In 1990 Yoshida et al and coworkers in the Fujisawa laboratories in Tsukuba, Japan, a science city 60 km North East of Tokyo, reported the partial structural elucidation of remarkable natural product from Streptoverticillium fervens.1 That the compound was a 5'-amino-5'-deoxydihydrouridine derivative was unusual but not especially exciting. However, the fact that FR-900848 (1), the unassuming Fujisawa file number for the new natural product, possessed an unusual fatty acid side chain was most noteworthy. This fatty acid residue is endowed with five cyclopropanes, four of which are contiguous. At that time there remained eleven elements of ambiguity in the structure: the geometry of the isolated alkene, the stereochemistry of the isolated cyclopropane and the stereochemistry of the quatercyclopropane unit.
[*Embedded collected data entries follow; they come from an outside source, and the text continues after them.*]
/-- QUERY and WNEXT begin their rounds or end with a status; FLUSH_STREAM empties a stream; quotas cannot be overcommitted (R14, R290, R295, R296, R298, R299, R302, R303, R310). -/
def Obligations.LookBackFlushAndQuotasOfStreams : Prop :=
  ∀ (s : State),
    (∀ c p, awake s = true → headWith s 0x20 (fun _ => true) = some c → addrOk s c.ring c.addr 32 true = true →
      streamBad s (bitsOf c.arg0 15 0) = false → (∀ q ∈ segPages s (bitsOf c.arg0 15 0), pageBad s q = false) →
      (segPages s (bitsOf c.arg0 15 0)).find? (fun q =>
        decide ((pageOf s q).fill > 0) && decide ((pageOf s q).milestone + (pageOf s q).lastOfs ≥ c.arg1)) = some p →
      Ends .query s fun t =>
        (∃ q ∈ t.way.queries, q.id = s.rgl.nextId ∧ q.who = .cmd c.id ∧ q.stream = bitsOf c.arg0 15 0 ∧
          q.time = c.arg1 ∧ q.page = p ∧ q.round = 1) ∧
        (∃ r ∈ t.rgl.reqs, r.purpose = .wayQuery s.rgl.nextId ∧ r.since = s.cycle + 40 ∧ r.grans = headerGrans s p) ∧
        { c with started := true } ∈ t.tcr.cmds ∧ t.way.pages = s.way.pages ∧
        rd t (Reg.wayCnt 7) = (rd s (Reg.wayCnt 7) + 1) % 2 ^ 48 ∧
        Only [.way, .rgl, .tcr, .intg] (Reg.wayCnt 7 :: readRegs 6 ++ readRegs 7) s t) ∧
    (∀ c, awake s = true → headWith s 0x20 (fun _ => true) = some c → addrOk s c.ring c.addr 32 true = true →
      streamBad s (bitsOf c.arg0 15 0) = false → (∀ q ∈ segPages s (bitsOf c.arg0 15 0), pageBad s q = false) →
      (∀ q ∈ segPages s (bitsOf c.arg0 15 0), (pageOf s q).fill = 0 ∨ (pageOf s q).milestone + (pageOf s q).lastOfs < c.arg1) →
      Ends .query s fun t =>
        (∃ q r, t.way.ended = s.way.ended ++ [(s.cycle + 40, q, r, false)] ∧ q.who = .cmd c.id ∧ r.status = 3 ∧
          r.handle = resumeHandle s (bitsOf c.arg0 15 0)) ∧
        t.way.pages = s.way.pages ∧ Only [.way, .tcr, .intg] (Reg.wayCnt 7 :: readRegs 6 ++ readRegs 7) s t) ∧
    (∀ (due : Nat) (q : WayQ) (r : WayRes) (c : TCmd), s.way.ended = [(due, q, r, false)] → due ≤ s.cycle →
      q.who = .cmd c.id → r.status = 3 → cmdOf s c.id = some c → s.tcr.gone.contains c.id = false →
      let t := wayDue s
      (∃ k ∈ t.tcr.compl, k.cmdId = c.cmdId ∧ k.status = 3 ∧ k.handle = r.handle) ∧ cmdOf t c.id = none ∧
        t.way = { s.way with ended := [] } ∧ Only [.way, .tcr] [] s t) ∧
    (∀ c, awake s = true → headWith s 0x21 (fun _ => true) = some c → cmdOf s c.id = some c →
      s.tcr.gone.contains c.id = false → Ends .wnext s fun t =>
        let p := bitsOf c.handle 31 16
        let i := bitsOf c.handle 8 0
        (pageBad s p = true → (∃ k ∈ t.tcr.compl, k.cmdId = c.cmdId ∧ k.status = 0x0A) ∧ cmdOf t c.id = none ∧
          (streamOf t (pageOf s p).stream).bad = true ∧ flag t Reg.wayEvt 2 = true ∧ t.way.pages = s.way.pages ∧
          Only [.way, .tcr, .intg] ([Reg.wayCnt 9, Reg.wayCnt 13, Reg.wayEvt, Reg.wayErr] ++ readRegs 6 ++ readRegs 7) s t) ∧
        (pageBad s p = false → streamBad s (pageOf s p).stream = false →
          (pageOf s p).owned = false ∨ (pageOf s p).use ≠ bitsOf c.handle 47 32 →
          (∃ k ∈ t.tcr.compl, k.cmdId = c.cmdId ∧ k.status = 0x10) ∧ cmdOf t c.id = none ∧
          rd t (Reg.wayCnt 9) = (rd s (Reg.wayCnt 9) + 1) % 2 ^ 48 ∧ Only [.tcr, .intg] (Reg.wayCnt 9 :: readRegs 6 ++ readRegs 7) s t) ∧
        (pageBad s p = false → streamBad s (pageOf s p).stream = false →
          (pageOf s p).owned = true → (pageOf s p).use = bitsOf c.handle 47 32 → addrOk s c.ring c.addr 32 true = true →
          (i + 1 < (pageOf s p).fill →
            (∃ r ∈ t.rgl.reqs, r.purpose = .wayQuery s.rgl.nextId ∧ r.grans = groupGrans s p ((i + 1) / 8)) ∧
            { c with started := true } ∈ t.tcr.cmds ∧
            Only [.way, .rgl, .tcr, .intg] (Reg.wayCnt 9 :: readRegs 6 ++ readRegs 7) s t) ∧
          ((pageOf s p).fill ≤ i + 1 → (streamOf s (pageOf s p).stream).openPage = p →
            (∃ k ∈ t.tcr.compl, k.cmdId = c.cmdId ∧ k.status = 0x0C ∧ k.handle = c.handle) ∧ cmdOf t c.id = none ∧
            Only [.tcr, .intg] (Reg.wayCnt 9 :: readRegs 6 ++ readRegs 7) s t))) ∧
    (∀ (m : Requester) (v : BitVec 32), mayWrite s m Reg.wayFlush 4 = true → bitOf v.toNat 31 = true →
      Ends (.flushStream m v) s fun t =>
        (progOn s Reg.wayFlushProg = true → flag t Reg.topErr 0 = true ∧ Only [] (errRegs ++ portRegs m) s t) ∧
        (progOn s Reg.wayFlushProg = false → wayPages s ≠ 0 →
          t.way.flush = some (v.toNat % 65536, s.cycle, s.way.allocs) ∧ progOn t Reg.wayFlushProg = true ∧
          (streamOf t (v.toNat % 65536)).owned = 0 ∧ (streamOf t (v.toNat % 65536)).flushing = true ∧
          t.way.settle = s.way.settle.filter (fun i => i.stream ≠ v.toNat % 65536) ∧
          (∀ n, n ≠ v.toNat % 65536 → streamOf t n = streamOf s n) ∧
          Only [.way, .intg] ([Reg.wayFlush, Reg.wayFlushProg, Reg.wayFlushTotal, Reg.wayCnt 14, Reg.wayEvt] ++ flipRegs ++
            portRegs m) s t)) ∧
    (∀ n since a, awake s = true → s.way.flush = some (n, since, a) → since + wayPages s ≤ s.cycle →
      Ends .flushStreamEnd s fun t =>
        t.way.flush = none ∧ (streamOf t n).flushing = false ∧ progOn t Reg.wayFlushProg = false ∧
        (∀ e ∈ t.way.pages, e.2.owned = true → e.2.stream = n →
          ∃ j, j < s.way.allocs - a ∧ e.2.alloc % 2 ^ 32 = (a + j) % 2 ^ 32) ∧
        (∀ u, u ≠ n → streamOf t u = streamOf s u) ∧ flag t Reg.wayEvt 3 = true ∧
        Only [.way, .intg] ([Reg.wayFlushProg, Reg.wayEvt] ++ flipRegs ++ ledgerRegs) s t) ∧
    (∀ (m : Requester) (v : BitVec 64) (sum : Nat), mayWrite s m Reg.wayStreamCfg 8 = true →
      sum = (s.way.streams.map (fun e => e.2.min)).foldl (· + ·) 0 - (streamOf s (selStream s)).min + bitsOf v.toNat 30 16 →
      Ends (.wayStreamCfgWrite m v) s fun t =>
        (wayPages s < sum ∨ bitsOf v.toNat 15 0 ≠ 0 ∧ bitsOf v.toNat 15 0 < bitsOf v.toNat 30 16 →
          flag t Reg.topErr 0 = true ∧ Only [] (errRegs ++ portRegs m) s t) ∧
        (sum ≤ wayPages s → bitsOf v.toNat 15 0 = 0 ∨ bitsOf v.toNat 30 16 ≤ bitsOf v.toNat 15 0 →
          streamOf t (selStream s) = { streamOf s (selStream s) with
            min := bitsOf v.toNat 30 16
            max := bitsOf v.toNat 15 0
            ageMs := bitsOf v.toNat 63 32
            dis := bitOf v.toNat 31 } ∧
          (∀ n, n ≠ selStream s → streamOf t n = streamOf s n) ∧ Only [.way, .intg] (flipRegs ++ portRegs m) s t))

/-- A write of AGE_LIMIT changes TICK from the present base on and nothing else; zero or a table that does not age is refused (R322). -/
def Obligations.AgeLimitWriteRescalesWithoutTouchingTicks : Prop :=
  ∀ (s : State) (m : Requester) (n : Fin 64) (v : BitVec 32), mayWrite s m (Reg.ageLimit n.val) 4 = true →
    (∀ d, tblOf s n.val = some d → d.age = true → v.toNat ≠ 0 → Ends (.ageLimitWrite m n v) s fun t =>
      rd t (Reg.ageLimit n.val) = v.toNat ∧ tickNs t n.val = v.toNat * 15625 ∧ t.age.tick = s.age.tick ∧
      t.age.base = s.age.base ∧ t.drc.mem = s.drc.mem ∧ t.hsh.stash = s.hsh.stash ∧
      Only [] (Reg.ageLimit n.val :: portRegs m) s t) ∧
    ((v.toNat = 0 ∨ ∀ d, tblOf s n.val = some d → d.age = false) → Ends (.ageLimitWrite m n v) s fun t =>
      flag t Reg.topErr 0 = true ∧ Only [] (errRegs ++ portRegs m) s t)

/-- Tick counters advance by every tick passed; laps start, end and stop with their registers (R320, R324, R326, R327, R40). -/
def Obligations.TicksAndLapsKeepTheirCounts : Prop :=
  ∀ (s : State),
    (awake s = true → Ends .tickAdvance s fun t =>
      (∀ n ∈ agingTables s, tickNs s n ≠ 0 →
        t.age.tick.nat n = s.age.tick.nat n + (nowNs s - s.age.base.nat n) / tickNs s n ∧
        t.age.base.nat n = s.age.base.nat n + (nowNs s - s.age.base.nat n) / tickNs s n * tickNs s n) ∧
      (∀ n, n ∉ agingTables s → t.age.tick.nat n = s.age.tick.nat n ∧ t.age.base.nat n = s.age.base.nat n) ∧
      t.age.lap = s.age.lap ∧ Only [.age] [] s t) ∧
    (awake s = true → Ends .agingLapStart s fun t =>
      (lapMayStart s = true → (∃ l, t.age.lap = some l ∧ l.start = s.cycle) ∧ t.age.lastStart = some s.cycle ∧
        rd t Reg.ageLapTotal = ((lapTables s).map (bucketGrans s)).foldl (· + ·) 0 % 2 ^ 64 ∧
        t.age.tick = s.age.tick ∧ t.drc.mem = s.drc.mem) ∧
      (lapMayStart s = false → Only [] [] s t)) ∧
    (∀ l, awake s = true → s.age.lap = some l → lapOver s = true → Ends .agingLapEnd s fun t =>
      t.age = { s.age with lap := none } ∧
      fget t Reg.ageLap 31 0 = (fget s Reg.ageLap 31 0 + 1) % 2 ^ 32 ∧
      fget t Reg.ageLap 63 32 = satW 32 ((s.cycle - l.start) / 800) ∧ flag t Reg.ageEvt 0 = true ∧
      (l.shortest ≠ 0 → 512 * l.shortest * 800000 < s.cycle - l.start → flag t Reg.ageEvt 1 = true) ∧ progOn t Reg.ageLapProg = false ∧
      Only [.age] ([Reg.ageLapProg, Reg.ageLap, Reg.ageEvt] ++ ledgerRegs) s t) ∧
    (∀ (m : Requester) (v : BitVec 32), mayWrite s m Reg.ageCtrl 4 = true → Ends (.agingEnable m v) s fun t =>
      flag t Reg.ageCtrl 0 = bitOf v.toNat 0 ∧ t.age = s.age ∧ Only [] (Reg.ageCtrl :: errRegs ++ portRegs m) s t) ∧
    (∀ l, s.age.lap = some l → l.walked = false → s.pwr.stopGrants = false → s.rgl.reqs = [] → s.rgl.parked = [] →
      flag s Reg.ageCtrl 0 = false →
      let t := sweepPump s
      t.age = { s.age with
          lap := none
          outstanding := 0 } ∧ progOn t Reg.ageLapProg = false ∧ Only [.age] [Reg.ageLapProg] s t)

/-- A learn notification is dropped as a duplicate or for want of room, or queued with the losses before it, then written to the ring (R314, R315, R316, R317, R318, R319). -/
def Obligations.LearnNotificationsAreCheckedQueuedAndWritten : Prop :=
  ∀ (s : State),
    (∀ n d, awake s = true → minByKey notifKey s.lrn.raised = some n → n.raisedAt < s.cycle →
      s.lrn.checkAt ≠ s.cycle ∨ s.lrn.checkN < 4 → s.pwr.stopGrants = false → tblOf s n.table = some d →
      Ends .learnCheck s fun t =>
        t.lrn.raised = s.lrn.raised.erase n ∧ t.lrn.raisedN = s.lrn.raisedN ∧ t.lrn.delivered = s.lrn.delivered ∧
        (isDuplicate s (fingerprint n.table d n.key) n.ns = true →
          t.lrn.queue = s.lrn.queue ∧ t.lrn.dropped = s.lrn.dropped + 1 ∧
          rd t (Reg.lrnCnt 2) = (rd s (Reg.lrnCnt 2) + 1) % 2 ^ 48 ∧ Only [.lrn] (Reg.lrnCnt 2 :: ledgerRegs) s t) ∧
        (isDuplicate s (fingerprint n.table d n.key) n.ns = false → fget s Reg.lrnRate 15 0 = 0 → lrnRoom s = false →
          t.lrn.queue = s.lrn.queue ∧ t.lrn.dropped = s.lrn.dropped + 1 ∧ flag t Reg.lrnEvt 2 = true ∧
          rd t (Reg.lrnCnt 4) = (rd s (Reg.lrnCnt 4) + 1) % 2 ^ 48 ∧
          Only [.lrn] (Reg.lrnCnt 4 :: Reg.lrnEvt :: ledgerRegs) s t) ∧
        (isDuplicate s (fingerprint n.table d n.key) n.ns = false → fget s Reg.lrnRate 15 0 = 0 → lrnRoom s = true →
          t.lrn.queue = s.lrn.queue ++ [{ n with lost := s.lrn.lost }] ∧ t.lrn.lost = 0 ∧
          t.lrn.dropped = s.lrn.dropped ∧ Only [.lrn, .intg] (flipRegs ++ ledgerRegs) s t)) ∧
    (awake s = true → s.lrn.checkAt = s.cycle → 4 ≤ s.lrn.checkN → Ends .learnCheck s fun t => Only [] [] s t) ∧
    (awake s = true → heldM s 42 false = true → Ends .learnRingWrite s fun t => Only [] [] s t) ∧
    (∀ n rest d, awake s = true → s.lrn.queue = n :: rest → s.pwr.stopGrants = false → heldM s 42 false = false →
      tblOf s n.table = some d → s.spm.waiting = [] → s.spm.portCycle ≤ s.cycle → s.nvc.wipeAt = none →
      Ends .learnRingWrite s fun t =>
        t.lrn = { s.lrn with
          queue := rest
          delivered := s.lrn.delivered + 1 } ∧
        fget t Reg.lrnHead 15 0 = (fget s Reg.lrnHead 15 0 + 1) % 65536 ∧
        rd t (Reg.lrnCnt 1) = (rd s (Reg.lrnCnt 1) + 1) % 2 ^ 48 ∧ flag t Reg.lrnEvt 0 = true ∧
        keepsUnits [.lrn, .spm, .intg] s t) ∧
    (∀ m : Requester, mayWrite s m Reg.lrnRingSize 4 = true → Ends (.learnRingDisable m) s fun t =>
      fget t Reg.lrnRingSize 3 0 = 0 ∧ t.lrn.queue = [] ∧ t.lrn.raised = s.lrn.raised ∧
      t.lrn.dropped = s.lrn.dropped + s.lrn.queue.length ∧
      rd t (Reg.lrnCnt 4) % 2 ^ 48 = (rd s (Reg.lrnCnt 4) + s.lrn.queue.length) % 2 ^ 48 ∧
      Only [.lrn, .spm] ([Reg.lrnRingSize, Reg.lrnCnt 4, Reg.lrnEvt] ++ ledgerRegs ++ portRegs m) s t)

/-- A commit of RGL_CLASS is refused under R8, refused with OVERCOMMIT, or accepted for the next window (R359, R366, R371). -/
def Obligations.ClassCommitsAreAdmittedOrRefused : Prop :=
  ∀ (s : State) (m : Requester) (c : Fin 8) (v : BitVec 64) (gs gg ss sg : Nat),
    mayWrite s m (Reg.rglClass c.val) 8 = true → gs = bitsOf v.toNat 10 0 → gg = bitsOf v.toNat 42 32 →
    ss = (List.range 8).foldl (fun a i => a + if i = c.val then gs else bitsOf (rd0 s (Reg.rglClass i)) 10 0) 0 →
    sg = (List.range 8).foldl (fun a i => a + if i = c.val then gg else bitsOf (rd0 s (Reg.rglClass i)) 42 32) 0 →
    Ends (.rglClassCommit m c v) s fun t =>
      (bitsOf v.toNat 63 48 < 16 ∨ 1600 < gs ∨ 1440 < gg ∨
          (bitsOf (rd0 s (Reg.rglCeil c.val)) 10 0 ≠ 0 ∧ bitsOf (rd0 s (Reg.rglCeil c.val)) 10 0 < gs) ∨
          (bitsOf (rd0 s (Reg.rglCeil c.val)) 26 16 ≠ 0 ∧ bitsOf (rd0 s (Reg.rglCeil c.val)) 26 16 < gg) →
        flag t Reg.topErr 0 = true ∧ Only [] (errRegs ++ portRegs m) s t) ∧
      (16 ≤ bitsOf v.toNat 63 48 → gs ≤ 1600 → gg ≤ 1440 →
        ceilingOk (bitsOf (rd0 s (Reg.rglCeil c.val)) 10 0) gs = true →
        ceilingOk (bitsOf (rd0 s (Reg.rglCeil c.val)) 26 16) gg = true →
        (fget s Reg.rglBudget 10 0 < ss ∨ fget s Reg.rglBudget 26 16 < sg →
          flag t Reg.rglEvt 3 = true ∧ fget t Reg.rglAdmit 55 48 = c.val ∧ fget t Reg.rglAdmit 45 32 = sg % 2 ^ 14 ∧
          fget t Reg.rglAdmit 13 0 = ss % 2 ^ 14 ∧ Only [] ([Reg.rglAdmit, Reg.rglEvt] ++ portRegs m) s t) ∧
        (ss ≤ fget s Reg.rglBudget 10 0 → sg ≤ fget s Reg.rglBudget 26 16 →
          fget t (Reg.rglClass c.val) 10 0 = gs ∧ fget t (Reg.rglClass c.val) 42 32 = gg ∧
          fget t (Reg.rglClass c.val) 63 48 = bitsOf v.toNat 63 48 ∧ t.rgl = { s.rgl with dirty := true } ∧
          Only [.rgl] (Reg.rglClass c.val :: portRegs m) s t))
FR-900848 (1) shows potent, selective activity against filamentous fungi such as Aspergillus niger, Mucor rouxianus, Aureobasidium pullulans, and various Trichophyton sp. etc. In contrast it is essentially inactive against non-filamentous fungi such as Candida albicans and Gram -positive and -negative bacteria. It shows activity in-vivo and is not appreciably toxic. Thus FR-900848 (1) represents a significant new lead for the design of nucleoside antifungal agents active against the major human pathogen Aspergillus fumigatus.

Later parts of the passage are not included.